**Task to complete**
Please output the data below exactly as given, starting at its first line and stopping after the line that contains "let e0 := l.getD 0 0".

Collected data entries
*** Begin section ***

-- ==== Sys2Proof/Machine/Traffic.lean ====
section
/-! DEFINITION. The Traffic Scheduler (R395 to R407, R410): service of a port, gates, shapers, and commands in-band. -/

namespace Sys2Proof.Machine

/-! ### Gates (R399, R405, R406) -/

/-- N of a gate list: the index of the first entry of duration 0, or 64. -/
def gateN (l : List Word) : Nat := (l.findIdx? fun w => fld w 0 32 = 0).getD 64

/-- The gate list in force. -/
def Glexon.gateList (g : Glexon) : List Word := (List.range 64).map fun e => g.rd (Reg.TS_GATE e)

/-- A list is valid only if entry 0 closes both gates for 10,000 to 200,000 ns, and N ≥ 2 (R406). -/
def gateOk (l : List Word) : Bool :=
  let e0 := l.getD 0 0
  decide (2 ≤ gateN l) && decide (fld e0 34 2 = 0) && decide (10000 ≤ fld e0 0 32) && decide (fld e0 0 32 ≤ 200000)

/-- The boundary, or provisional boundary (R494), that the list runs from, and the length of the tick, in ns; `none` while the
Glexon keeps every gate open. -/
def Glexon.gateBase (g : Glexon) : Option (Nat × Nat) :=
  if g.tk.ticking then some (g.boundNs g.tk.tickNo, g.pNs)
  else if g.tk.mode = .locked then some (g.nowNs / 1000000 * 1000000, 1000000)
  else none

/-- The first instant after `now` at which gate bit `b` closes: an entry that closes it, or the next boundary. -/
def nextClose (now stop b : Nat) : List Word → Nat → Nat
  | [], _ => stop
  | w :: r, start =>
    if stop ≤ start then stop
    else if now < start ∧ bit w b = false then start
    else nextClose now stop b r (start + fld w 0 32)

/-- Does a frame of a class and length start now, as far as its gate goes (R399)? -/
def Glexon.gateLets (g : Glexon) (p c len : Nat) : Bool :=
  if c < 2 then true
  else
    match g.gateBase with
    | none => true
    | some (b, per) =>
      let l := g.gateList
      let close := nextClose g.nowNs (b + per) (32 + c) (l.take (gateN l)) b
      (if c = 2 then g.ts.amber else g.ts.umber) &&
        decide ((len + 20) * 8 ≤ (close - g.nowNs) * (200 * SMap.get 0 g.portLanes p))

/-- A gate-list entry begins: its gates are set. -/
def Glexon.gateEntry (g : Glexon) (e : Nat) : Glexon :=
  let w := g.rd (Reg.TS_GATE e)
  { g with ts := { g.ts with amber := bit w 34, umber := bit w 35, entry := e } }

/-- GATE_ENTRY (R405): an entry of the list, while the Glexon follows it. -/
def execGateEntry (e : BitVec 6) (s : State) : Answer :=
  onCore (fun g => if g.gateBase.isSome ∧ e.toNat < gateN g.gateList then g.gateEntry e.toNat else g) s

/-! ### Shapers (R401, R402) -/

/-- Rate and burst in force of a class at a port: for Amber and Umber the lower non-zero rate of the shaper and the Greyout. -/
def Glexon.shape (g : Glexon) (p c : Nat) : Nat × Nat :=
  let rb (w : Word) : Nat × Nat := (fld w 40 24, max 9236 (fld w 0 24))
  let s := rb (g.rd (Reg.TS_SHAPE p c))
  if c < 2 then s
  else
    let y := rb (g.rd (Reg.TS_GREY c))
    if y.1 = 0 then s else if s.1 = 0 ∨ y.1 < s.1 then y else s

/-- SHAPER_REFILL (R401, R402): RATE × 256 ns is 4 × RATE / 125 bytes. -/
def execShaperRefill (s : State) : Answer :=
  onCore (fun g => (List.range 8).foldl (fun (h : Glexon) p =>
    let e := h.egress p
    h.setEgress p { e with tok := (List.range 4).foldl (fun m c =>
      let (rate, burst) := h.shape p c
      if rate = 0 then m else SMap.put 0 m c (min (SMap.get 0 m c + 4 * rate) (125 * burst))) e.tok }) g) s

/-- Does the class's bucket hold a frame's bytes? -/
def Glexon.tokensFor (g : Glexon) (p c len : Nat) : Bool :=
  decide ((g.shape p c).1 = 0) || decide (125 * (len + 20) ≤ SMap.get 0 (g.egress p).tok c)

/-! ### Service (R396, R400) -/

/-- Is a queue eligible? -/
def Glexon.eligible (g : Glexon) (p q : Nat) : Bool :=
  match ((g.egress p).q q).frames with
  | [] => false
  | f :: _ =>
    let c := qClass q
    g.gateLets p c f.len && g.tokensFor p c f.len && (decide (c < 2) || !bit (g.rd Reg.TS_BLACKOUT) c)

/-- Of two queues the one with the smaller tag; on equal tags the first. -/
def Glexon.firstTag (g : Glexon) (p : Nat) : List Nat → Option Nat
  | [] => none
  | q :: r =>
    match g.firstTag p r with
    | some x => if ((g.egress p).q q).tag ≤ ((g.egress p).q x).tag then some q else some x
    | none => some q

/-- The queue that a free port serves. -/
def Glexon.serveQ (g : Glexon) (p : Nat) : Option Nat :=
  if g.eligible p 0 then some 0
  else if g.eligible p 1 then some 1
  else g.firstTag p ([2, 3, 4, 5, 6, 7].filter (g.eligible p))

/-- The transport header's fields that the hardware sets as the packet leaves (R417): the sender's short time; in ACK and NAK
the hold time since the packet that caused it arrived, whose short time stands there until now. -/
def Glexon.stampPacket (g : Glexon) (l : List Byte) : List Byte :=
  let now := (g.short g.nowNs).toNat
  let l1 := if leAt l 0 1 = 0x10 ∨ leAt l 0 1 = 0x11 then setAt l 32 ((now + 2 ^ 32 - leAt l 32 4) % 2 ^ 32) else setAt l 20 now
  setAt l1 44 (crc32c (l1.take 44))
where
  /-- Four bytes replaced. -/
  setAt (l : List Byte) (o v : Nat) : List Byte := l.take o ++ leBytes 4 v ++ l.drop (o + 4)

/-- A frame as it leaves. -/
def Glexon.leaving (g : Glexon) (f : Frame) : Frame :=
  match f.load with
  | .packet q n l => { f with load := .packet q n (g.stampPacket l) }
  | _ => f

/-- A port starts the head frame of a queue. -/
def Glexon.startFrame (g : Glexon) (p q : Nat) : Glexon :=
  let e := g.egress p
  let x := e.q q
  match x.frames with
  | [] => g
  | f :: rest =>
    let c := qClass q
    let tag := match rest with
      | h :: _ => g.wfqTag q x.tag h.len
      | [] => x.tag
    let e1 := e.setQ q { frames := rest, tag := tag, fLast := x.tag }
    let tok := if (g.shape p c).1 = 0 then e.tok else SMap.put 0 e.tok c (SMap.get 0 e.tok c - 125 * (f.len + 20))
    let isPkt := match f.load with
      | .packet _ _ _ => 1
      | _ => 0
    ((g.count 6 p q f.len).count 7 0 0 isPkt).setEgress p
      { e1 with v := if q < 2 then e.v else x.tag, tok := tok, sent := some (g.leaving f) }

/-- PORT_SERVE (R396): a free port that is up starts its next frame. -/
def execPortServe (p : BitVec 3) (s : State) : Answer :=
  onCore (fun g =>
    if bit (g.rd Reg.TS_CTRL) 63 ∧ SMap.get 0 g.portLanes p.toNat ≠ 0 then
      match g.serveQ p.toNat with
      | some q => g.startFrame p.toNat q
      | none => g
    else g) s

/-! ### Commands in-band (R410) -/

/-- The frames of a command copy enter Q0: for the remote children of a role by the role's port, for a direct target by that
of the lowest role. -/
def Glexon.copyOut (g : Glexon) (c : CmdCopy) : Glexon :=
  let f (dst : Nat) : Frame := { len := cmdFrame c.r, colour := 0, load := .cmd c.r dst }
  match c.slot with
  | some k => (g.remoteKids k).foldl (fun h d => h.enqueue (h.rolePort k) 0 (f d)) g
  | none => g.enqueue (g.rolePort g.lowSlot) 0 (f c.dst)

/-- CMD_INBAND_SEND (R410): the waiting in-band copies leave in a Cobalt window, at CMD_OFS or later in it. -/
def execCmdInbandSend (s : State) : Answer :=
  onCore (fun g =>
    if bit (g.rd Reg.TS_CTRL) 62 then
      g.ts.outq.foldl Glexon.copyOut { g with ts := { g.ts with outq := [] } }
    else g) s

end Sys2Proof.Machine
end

*** End section ***

**Result below**
-- ==== Sys2Proof/Machine/Traffic.lean ====
section
/-! DEFINITION. The Traffic Scheduler (R395 to R407, R410): service of a port, gates, shapers, and commands in-band. -/

namespace Sys2Proof.Machine

/-! ### Gates (R399, R405, R406) -/

/-- N of a gate list: the index of the first entry of duration 0, or 64. -/
def gateN (l : List Word) : Nat := (l.findIdx? fun w => fld w 0 32 = 0).getD 64

/-- The gate list in force. -/
def Glexon.gateList (g : Glexon) : List Word := (List.range 64).map fun e => g.rd (Reg.TS_GATE e)

/-- A list is valid only if entry 0 closes both gates for 10,000 to 200,000 ns, and N ≥ 2 (R406). -/
def gateOk (l : List Word) : Bool :=
  let e0 := l.getD 0 0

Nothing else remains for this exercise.